I speak from some amusing and enlightening experience in the late 70s as a member of an amateur league Disciplinary Panel when  after adjudicating on one memorable  melee at Glasgow Green, when “testimony” was heard on either side of the main League Meeting and sentences dished out after each,  that whilst justice had been served the right sentences had not necessarily been handed out in the right order to the right culprits.
However the main driving factor at those meetings was protection of the game rather than fairness to the individuals involved, many of whom could hold a half pun of butter in their mouths for a day without any loss to melt.
By the game I meant as I said the referees and other players.
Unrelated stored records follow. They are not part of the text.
theorem witness_DomainChanges :
    let s := inDomain (jobMachine [(0x12, 0x8000000000000000)]) 0 1 2 (BitVec.allOnes 128)
    let target := Config.domainNumber (s.reg 0x12)
    s.mode = .job ∧ bitAt (s.reg 0x12) 0 = true ∧ (0x10 : Byte) ≠ 0x12 ∧ Memory.wf s.mem = true ∧ s.params.ok = true ∧
    (s.dom.stackIndex.toNat < s.dom.stackLimit.toNat ∧ bitAt s.dom.changeMask target.toNat = true) ∧
    ¬ (({ s with dom := { s.dom with stackIndex := 2 } } : State).dom.stackIndex.toNat < s.dom.stackLimit.toNat) ∧
    s.dom.stackIndex ≠ 0 ∧ s.forbidden 15 = false ∧ (machine [] [] []).mode = .monitor ∧ (1 : Byte) ≠ 0 ∧
    (∃ b : Nat, s.wrap (s.invPkg.toNat + 64 * s.params.layout.bkptWord) / 8 + 8 ≤ b) :=
  ⟨rfl, by decide +kernel, by decide, rfl, by decide +kernel, ⟨by decide, all_ones_bit _⟩, by decide, by decide, rfl, rfl,
    by decide, ⟨_, Nat.le_refl _⟩⟩

/-- A machine with two instructions behind the place of a #56. -/
def linkMachine (i j : Instr) : State :=
  { machine [(0x10, 0x0003000000010000), (0x11, 0x0002000000020000), (0x12, 0x0003000000030000), (0x13, 0x0003000000040000)]
      [] [] with
    mem := setBytes [] 0x1004 (encode i ++ encode j) }

theorem witness_LinkedPair_none : linkOf 0 = .none ∧ linkOf 0xE7 = .none ∧ linkable .nop = none := by decide

/-- The fields of these machines lie apart, and what the operations give. -/
theorem witness_LinkedPair_fields :
    let s := linkMachine (.adduv 0 0 0x10 0 0x11 0 0x12) (.truv 0 0 0x10 0 0x12)
    let d := s.destOf .w64 false 0x12
    s.params.ok = true ∧ d.len = 3 ∧ d.len * 64 ≤ 2 ^ s.params.cpmLog ∧
    (∀ r ∈ [0x10, 0x11], s.apart (s.streamOf .w64 false r 0) .w64 .w64 d.start d.len ∧
      s.apartFromBits (s.streamOf .w64 false r 0) .w64 (s.addr 0x13) (s.len 0x13)) ∧
    s.controlApart (s.control 0 0x13 d.off) .w64 d.start d.len ∧
    (s.permissive (s.control 0 0x13 d.off) 0 = false ∧ s.permissive (s.control 0x40 0x13 d.off) 0 = true) ∧
    (∃ e f, pairOp (.mpyuv 0 0 0x10 0 0x11 0 0x12) = some (e, f) ∧ (f 0 0).isSome = true) ∧
    (∃ e f, pairOp (.cmplt 0 0 0x10 0 0x11 0x13) = some (e, f) ∧ (f 0 0).isSome = true) :=
  ⟨by decide +kernel, by decide +kernel, by decide +kernel, fun r hr => by
      simp only [List.mem_cons, List.not_mem_nil, or_false] at hr
      rcases hr with rfl | rfl
      · exact ⟨show ∀ i, i < 3 → ∀ j, j < 3 → _ by decide +kernel, show ∀ i, i < 3 → ∀ j, j < 3 → _ by decide +kernel⟩
      · exact ⟨show ∀ i, i < 2 → ∀ j, j < 3 → _ by decide +kernel, show ∀ i, i < 3 → ∀ j, j < 2 → _ by decide +kernel⟩,
    show ∀ i, i < 3 → ∀ j, j < 3 → _ by decide +kernel, by decide +kernel, ⟨_, _, rfl, rfl⟩, ⟨_, _, rfl, rfl⟩⟩

/-- A multiply vector whose product goes on to an add vector, a compare and a rounding, and a pair of one unit. -/
theorem witness_LinkedPair :
    (∀ p ∈ [((0x10 : Byte), Instr.mpyuv 0 0 0x10 0 0x11 0 0x12, Instr.adduv 0x08 0 0x10 0 0x11 0 0x12, Link.ra),
        (0x08, .adduv 0 0 0x10 0 0x11 0 0x12, .mpyuv 0x10 0 0x10 0 0x11 0 0x12, .rb),
        (0x18, .xorv 0 0 0x10 0 0x11 0 0x12, .cmplt 0 0 0x10 0 0x11 0x13, .both),
        (0x10, .adduv 0 0 0x10 0 0x11 0 0x12, .truv 0 0 0x10 0 0x12, .ra)],
      let s := linkMachine p.2.1 p.2.2.1
      s.mode = .monitor ∧ s.stale = [] ∧ s.link = .none ∧ Memory.wf s.mem = true ∧ linkOf p.1 = p.2.2.2 ∧
      p.2.1.wf = true ∧ p.2.2.1.wf = true ∧ s.instructionBytes (s.pc + 32) = encode p.2.1 ∧
      s.instructionBytes (s.pc + 96) = encode p.2.2.1) ∧
    (∃ l m, linkable (.mpyuv 0 0 0x10 0 0x11 0 0x12) = some l ∧ linkable (.adduv 0x08 0 0x10 0 0x11 0 0x12) = some m ∧
      linkValid .ra l m = true ∧ bitAt l.g 3 = false ∧ bitAt m.g 2 = false ∧ m.order = false) ∧
    (∃ l m, linkable (.adduv 0 0 0x10 0 0x11 0 0x12) = some l ∧ linkable (.mpyuv 0x10 0 0x10 0 0x11 0 0x12) = some m ∧
      linkValid .rb l m = true) ∧
    (∃ l m, linkable (.xorv 0 0 0x10 0 0x11 0 0x12) = some l ∧ linkable (.cmplt 0 0 0x10 0 0x11 0x13) = some m ∧
      linkValid .both l m = true ∧ m.order = true) ∧
    (∃ l m, linkable (.adduv 0 0 0x10 0 0x11 0 0x12) = some l ∧ linkable (.truv 0 0 0x10 0 0x12) = some m ∧
      linkValid .ra l m = false) ∧
    ∀ s : State, s.sourceOk false 0 ∧ s.destOk false 0x12 := by
  refine ⟨by decide +kernel, ⟨_, _, rfl, rfl, ?_⟩, ⟨_, _, rfl, rfl, ?_⟩, ⟨_, _, rfl, rfl, ?_⟩, ⟨_, _, rfl, rfl, ?_⟩,
    fun s => ⟨.inr (Nat.zero_lt_succ _), .inr (.inl rfl)⟩⟩ <;> decide +kernel

/-- A machine with vectors of three elements in registers #10 to #12, offsets in #13 (the largest) and #17, and an order
vector in #14. -/
def vectorMachine : State :=
  machine [(0x10, 0x0003000000010000), (0x11, 0x0002000000020000), (0x12, 0x0003000000030000), (0x13, 0xFFFF),
    (0x14, 0x0003000000040000), (0x16, 0x0005000000050000), (0x17, 0x0002), (0x18, 0x0003000000060000),
    (0x19, 0xFFFF)] [] [(0x40000, 0xA000000000000000)]

theorem witness_VectorTwoSource :
    let s := vectorMachine
    s.mode = .monitor ∧ Memory.wf s.mem = true ∧ (s.sourceOk false 0x13 ∧ s.sourceOk true 0x10) ∧ s.sourceOk false 0 ∧
    (s.destOk false 0x12 ∧ s.destOk true 0x16 ∧ s.destOk true 0x18 ∧ s.destOk true 0) :=
  ⟨rfl, rfl, ⟨.inr (by decide +kernel), .inl rfl⟩, .inr (by decide +kernel),
    .inr (.inl rfl), .inr (.inr (by decide +kernel)), .inr (.inr (by decide +kernel)), .inl rfl⟩

theorem witness_VectorOneSource :
    let s := vectorMachine
    s.mode = .monitor ∧ Memory.wf s.mem = true ∧ s.destOk true 0x18 ∧ s.sourceOk true 0x10 ∧ s.sourceOk false 0x13 :=
  ⟨rfl, rfl, .inr (.inr (by decide +kernel)), .inl rfl, .inr (by decide +kernel)⟩

theorem witness_VectorElements :
    let s := vectorMachine
    let d := s.destOf .w64 false 0x12
    (s.mode = .monitor ∧ Memory.wf s.mem = true ∧ s.params.ok = true ∧ d.len = 3 ∧ d.len * 64 ≤ 2 ^ s.params.cpmLog) ∧
    (s.sourceOk (bitAt 0#8 3) 0x17 ∧ s.sourceOk (bitAt 0#8 4) 0 ∧ s.destOk (bitAt 0#8 2) 0x12) ∧
    s.apart (s.streamOf .w64 false 0x10 0x17) .w64 .w64 d.start d.len ∧
    s.apart (s.streamOf .w64 false 0x11 0) .w64 .w64 d.start d.len ∧
    s.apart (s.streamOf .w64 true 0x11 0) .w64 .w64 d.start d.len ∧
    s.controlApart (s.control 0 0x14 d.off) .w64 d.start d.len ∧ s.controlApart (s.control 0 0 d.off) .w64 d.start d.len :=
  ⟨by decide +kernel, ⟨.inr (by decide +kernel), .inr (by decide +kernel), .inr (.inl rfl)⟩,
    show ∀ i, i < 1 → ∀ j, j < 3 → _ by decide +kernel, show ∀ i, i < 2 → ∀ j, j < 3 → _ by decide +kernel, trivial,
    show ∀ i, i < 3 → ∀ j, j < 3 → _ by decide +kernel, trivial⟩

/-- From 64-bit to 32-bit elements and back, for the instructions of two widths; with the control vector of #14. -/
theorem witness_VectorOneSource_elements :
    let s := vectorMachine
    let d := s.destOf .w64 false 0x12
    let e := s.destOf .w32 false 0x12
    (s.params.ok = true ∧ s.destOk (bitAt 0#8 2) 0x12 ∧ d.len * 64 ≤ 2 ^ s.params.cpmLog ∧ e.len * 32 ≤ 2 ^ s.params.cpmLog) ∧
    s.apart (s.streamOf .w64 false 0x10 0) .w64 .w32 e.start e.len ∧
    s.apart (s.streamOf .w32 false 0x10 0) .w32 .w64 d.start d.len ∧
    s.controlApart (s.control 0 0x14 e.off) .w32 e.start e.len ∧ SigCount (coefOf .w64 5) 3 :=
  ⟨⟨by decide +kernel, .inr (.inl rfl), by decide +kernel, by decide +kernel⟩,
    show ∀ i, i < 3 → ∀ j, j < 3 → _ by decide +kernel, show ∀ i, i < 3 → ∀ j, j < 3 → _ by decide +kernel,
    show ∀ i, i < 3 → ∀ j, j < 3 → _ by decide +kernel, ⟨by decide, by decide, by decide⟩⟩

/-- Order vectors X (three bits) and Y (two) at #70000 and #78000, Z in #14 (three bits); A, B, C in #10 to #12. -/
theorem witness_SparseVectors :
    let s := machine [(0x10, 0x0003000000010000), (0x11, 0x0002000000020000), (0x12, 0x0003000000030000),
      (0x14, 0x0003000000040000), (0x15, 0x0003000000070000), (0x16, 0x0002000000078000)] []
      [(0x70000, 0xA000000000000000), (0x78000, 0x4000000000000000)]
    let xb (i : Nat) : Bool := decide (i < s.len 0x15) && s.bitOfMemory (s.addr 0x15 + BitVec.ofNat 48 i)
    let yb (i : Nat) : Bool := decide (i < s.len 0x16) && s.bitOfMemory (s.addr 0x16 + BitVec.ofNat 48 i)
    let stored := countBelow (fun i => orderFunction true 0 (xb i) (yb i)) (s.len 0x14)
    (s.mode = .monitor ∧ Memory.wf s.mem = true ∧ s.len 0x14 ≠ 0 ∧ s.len 0x17 = 0 ∧ s.params.ok = true ∧
      s.len 0x14 ≤ 2 ^ s.params.cpmLog ∧ stored = 3 ∧ countBelow xb 3 = 2 ∧ countBelow yb 3 = 1 ∧
      stored * 64 ≤ 2 ^ s.params.cpmLog) ∧
    (s.stringsApart (s.addr 0x15) 3 (s.addr 0x14) 3 ∧ s.stringsApart (s.addr 0x16) 2 (s.addr 0x14) 3) ∧
    (s.bitsApart (s.addr 0x15) 3 .w64 (s.addr 0x12) 3 ∧ s.bitsApart (s.addr 0x16) 2 .w64 (s.addr 0x12) 3 ∧
      s.bitsApart (s.addr 0x14) 3 .w64 (s.addr 0x12) 3) ∧
    (s.bitsApart (s.addr 0x14) 3 .w64 (s.addr 0x10) 2 ∧ s.fieldsApart .w64 (s.addr 0x10) 2 .w64 (s.addr 0x12) 3) ∧
    (s.bitsApart (s.addr 0x14) 3 .w64 (s.addr 0x11) 1 ∧ s.fieldsApart .w64 (s.addr 0x11) 1 .w64 (s.addr 0x12) 3) :=
  ⟨by decide +kernel, ⟨show ∀ i, i < 3 → ∀ j, j < 3 → _ by decide +kernel, show ∀ i, i < 2 → ∀ j, j < 3 → _ by decide +kernel⟩,
    ⟨show ∀ i, i < 3 → ∀ j, j < 3 → _ by decide +kernel, show ∀ i, i < 2 → ∀ j, j < 3 → _ by decide +kernel,
      show ∀ i, i < 3 → ∀ j, j < 3 → _ by decide +kernel⟩,
    ⟨show ∀ i, i < 3 → ∀ j, j < 2 → _ by decide +kernel, show ∀ i, i < 2 → ∀ j, j < 3 → _ by decide +kernel⟩,
    show ∀ i, i < 3 → ∀ j, j < 1 → _ by decide +kernel, show ∀ i, i < 1 → ∀ j, j < 3 → _ by decide +kernel⟩

theorem witness_IntegerCompares :
    let s := machine [(0x10, 5), (0x11, 2), (0x12, 7), (0x13, 0x9000)] [] []
    let v := intCompare 0 0x11 0x10 0x12 false s
    (bitAt 0#8 3 && bitAt 0#8 0) = false ∧ (bitAt 0x10#8 3 && bitAt 0x10#8 0) = false ∧ v.left = v.right ∧
    compareTarget 0 0 0x13 s = some 0x9000 ∧ compareTarget 0x06 0 0x13 s = some 0x7DA0 ∧ (0x14 : Byte) ≠ 0x12 ∧
    (intCompare 0x10 0x11 0x10 0x13 true s).left ≠ (intCompare 0x10 0x11 0x10 0x13 true s).right := by decide +kernel

theorem witness_FpCompares :
    let s := machine [(0x10, 5), (0x11, 2), (0x13, 0x9000)] [] []
    let r := fpCompare .w64 (s.reg 0x10) (s.reg 0x11)
    r.eq = false ∧ r.ne = true ∧ r.ge = true ∧ r.lt = false ∧ compareTarget 0 0 0x13 s = some 0x9000 := by decide +kernel

theorem witness_ScatterGather :
    let s := machine [(0x10, 0x0002000000010000), (0x11, 0x0002000000020000), (0x12, 0x0003000000030000)] []
      [(0x10000, 1), (0x10040, 7)]
    let ix := s.indexesOf 0 0 0x10
    let stored (j : Nat) : Addr := s.addr 0x12 + (s.itemCount ix j <<< 6)
    (s.mode = .monitor ∧ Memory.wf s.mem = true ∧ ix.count = 2 ∧ (bitAt 0#8 6 && bitAt 0#8 7) = false ∧
      s.params.ok = true ∧ 2 * 1 * 64 ≤ 2 ^ s.params.cpmLog ∧ (s.indexesOf 0 0 0x17).count = 0) ∧
    ((s.sourceOk false 0 ∧ s.sourceOk (bitAt 0x08#8 4) 0x10) ∧ (bitAt 0x04#8 5 = true → (0 : Byte) = 0)) ∧
    (∀ j, j < 2 → s.indexesApart ix .w64 (s.addr 0x12 + (s.itemCount ix j <<< Width.w64.shift)) 1) ∧
    s.indexesApart ix .w64 (s.addr 0x12) (2 * 1) ∧ (∀ b m, s.indexesApart (s.indexesOf 0x04 0 0x10) .w64 b m) ∧
    (∀ j, j < 2 → (itemAddr .w64 0 j).toNat < 0x4000) ∧
    (s.elemsApart .w64 (stored 0) .w64 (stored 1) ∧ s.elemsApart .w64 (stored 1) .w64 (stored 0)) ∧
    (s.elemsApart .w64 (s.addr 0x11) .w64 (stored 0) ∧ s.elemsApart .w64 (s.addr 0x11) .w64 (stored 1) ∧
      s.elemsApart .w64 (s.addr 0x11 + (7 <<< 6)) .w64 (s.addr 0x12)) :=
  ⟨by decide +kernel, ⟨⟨.inr (by decide +kernel), .inl rfl⟩, fun _ => rfl⟩,
    fun j hj => show ∀ i, i < 2 → ∀ k, k < 1 → _ by
      rcases j with _ | _ | j
      · decide +kernel
      · decide +kernel
      · omega,
    show ∀ i, i < 2 → ∀ j, j < 2 → _ by decide +kernel, fun _ _ => trivial, by decide +kernel,
    ⟨.inl (by decide +kernel), .inr (by decide +kernel)⟩,
    .inl (by decide +kernel), .inl (by decide +kernel), .inl (by decide +kernel)⟩
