theorem encodes_of_decode3 {low : Nat} {f r sd t : Byte} {i : Instr} (h : decode3 low f r sd t = .ok ⟨i, true⟩) :
    Encodes i [BitVec.ofNat 8 (0x30 + low), r, sd, t] := by
  unfold decode3 at h
  split at h
  all_goals
    simp only [decoded_eq_ok, reduceCtorEq, Bool.and_eq_true, beq_iff_eq] at h
  all_goals
    obtain ⟨rfl, hc⟩ := h
    try simp_all only
    first | exact ⟨rfl, rfl⟩ | exact ⟨hc, rfl⟩ | exact ⟨hc.1, rfl⟩ | exact encodes_imm16 rfl rfl | exact encodes_badf hc

theorem encodes_of_decode4 {low : Nat} {f r sd t : Byte} {i : Instr} (h : decode4 low f r sd t = .ok ⟨i, true⟩) :
    Encodes i [BitVec.ofNat 8 (0x40 + low), r, sd, t] := by
  unfold decode4 at h
  split at h
  all_goals
    simp only [decoded_eq_ok, reduceCtorEq] at h
  all_goals
    obtain ⟨rfl, hc⟩ := h
    try simp_all only
    first | exact ⟨rfl, rfl⟩ | exact ⟨hc, rfl⟩ | exact ⟨hc.1, rfl⟩ | exact encodes_imm16 rfl rfl

theorem encodes_of_decode5 {low : Nat} {f r sd t : Byte} {i : Instr} (h : decode5 low f r sd t = .ok ⟨i, true⟩) :
    Encodes i [BitVec.ofNat 8 (0x50 + low), r, sd, t] := by
  unfold decode5 at h
  split at h
  all_goals
    simp only [decoded_eq_ok, reduceCtorEq, Bool.and_eq_true, beq_iff_eq, and_assoc] at h
  all_goals
    obtain ⟨rfl, hc⟩ := h
    try simp_all only
    first | exact ⟨rfl, rfl⟩ | exact ⟨hc, rfl⟩ | exact ⟨hc.1, rfl⟩

theorem encodes_of_decode6 {low : Nat} {f r sd t : Byte} {i : Instr} (h : decode6 low f r sd t = .ok ⟨i, true⟩) :
    Encodes i [BitVec.ofNat 8 (0x60 + low), r, sd, t] := by
  unfold decode6 at h
  split at h
  all_goals
    simp only [decoded_eq_ok, reduceCtorEq] at h
  all_goals
    obtain ⟨rfl, hc⟩ := h
    try simp_all only
    exact ⟨rfl, rfl⟩

theorem encodes_of_decode7 {low : Nat} {f r sd t : Byte} {i : Instr} (h : decode7 low f r sd t = .ok ⟨i, true⟩) :
    Encodes i [BitVec.ofNat 8 (0x70 + low), r, sd, t] := by
  unfold decode7 at h
  split at h
  all_goals
    simp only [decoded_eq_ok, reduceCtorEq, beq_iff_eq] at h
  all_goals
    obtain ⟨rfl, hc⟩ := h
    try simp_all only
    exact ⟨rfl, rfl⟩

theorem encodes_of_decode8 {low : Nat} {f g x a y b z c : Byte} {i : Instr}
    (h : decode8 low f g x a y b z c = .ok ⟨i, true⟩) :
    Encodes i [BitVec.ofNat 8 (0x80 + low), g, x, a, y, b, z, c] := by
  unfold decode8 at h
  split at h
  all_goals
    simp only [decoded_eq_ok, reduceCtorEq] at h
  all_goals
    obtain ⟨rfl, hc⟩ := h
    try simp_all only
    first | exact ⟨rfl, rfl⟩ | exact ⟨hc, rfl⟩

theorem encodes_of_decode9 {low : Nat} {f g x a y b z c : Byte} {i : Instr}
    (h : decode9 low f g x a y b z c = .ok ⟨i, true⟩) :
    Encodes i [BitVec.ofNat 8 (0x90 + low), g, x, a, y, b, z, c] := by
  unfold decode9 at h
  repeat' split at h
  all_goals
    simp only [decoded_eq_ok, reduceCtorEq, Bool.and_eq_true, beq_iff_eq, and_assoc] at h
  all_goals
    obtain ⟨rfl, hc⟩ := h
    try simp_all only
    first | exact ⟨rfl, rfl⟩ | exact ⟨hc, rfl⟩ | exact ⟨hc.1, rfl⟩

theorem encodes_of_decodeA {low : Nat} {f g x a y b z c : Byte} {i : Instr}
    (h : decodeA low f g x a y b z c = .ok ⟨i, true⟩) :
    Encodes i [BitVec.ofNat 8 (0xA0 + low), g, x, a, y, b, z, c] := by
  unfold decodeA at h
  split at h
  all_goals
    simp only [decoded_eq_ok, reduceCtorEq] at h
  all_goals
    obtain ⟨rfl, hc⟩ := h
    try simp_all only
    exact ⟨rfl, rfl⟩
The first were a great group of guys, some of whom had top level experience (including Jimmy Callaghan) and turned out in all sorts of circumstances to make sure there was a game on a Saturday morning  and other players who just turned up to play in a football and not boxing match.
Thus even if we felt there were some circumstances that might lessen a sentence, if a player admitted raising his hands or threatening in any way, even if in retaliation, there was a punishment to be delivered. 
In the Tiernan case there is no question a hand was lifted and even if  it could have been proved  it was only to remove fluff from his opponent’s navel (with said fluff presented as  evidence) the question for the amatuer committee would be what impact does a not proven judgement have on referees and players in future matches?
This is where lawyers don’t have a responsibility. Theirs is only to their client and not the game. That is where an independent panel need to take responsibility, to step back from the narrow confines of the case and consider the message their decision sends out especially when incident caught clearly on camera.
If I were a referee or player who did not like taking a blow I’d be raising more than an eyebrow and asking to what extent independent panel guidance covered them.
With regard to DB’s defense that SFA not involved, I think their processes should be under continual review and this case, not the offense,  but the process  itself, should be under review to keep unforeseen consequences in check.

Auldheid Also Commented

The Day I was on the Scotland U-23 Bench
Cluster One
The last evidence of the SFA’s approach to self improvement was their 20/20 Vision. Check via Google.
I recognise a bit of the process behind arriving at the Vision and from that, based on my experience, what is needed to take that Vision forward, but taking the one on being trusted to govern as an example there is little evidence that a vision delivery mechanism has been installed.
Taking Res12 as an example there is a prima facie case that the licensing  process did not work in 2011 and in most independent organisations that of itself would result in a review but the SFA are not as independent to act because of the self protection nature of their members looking after themselves more than the game.
There is a lot more to it than “loaded” independent panels.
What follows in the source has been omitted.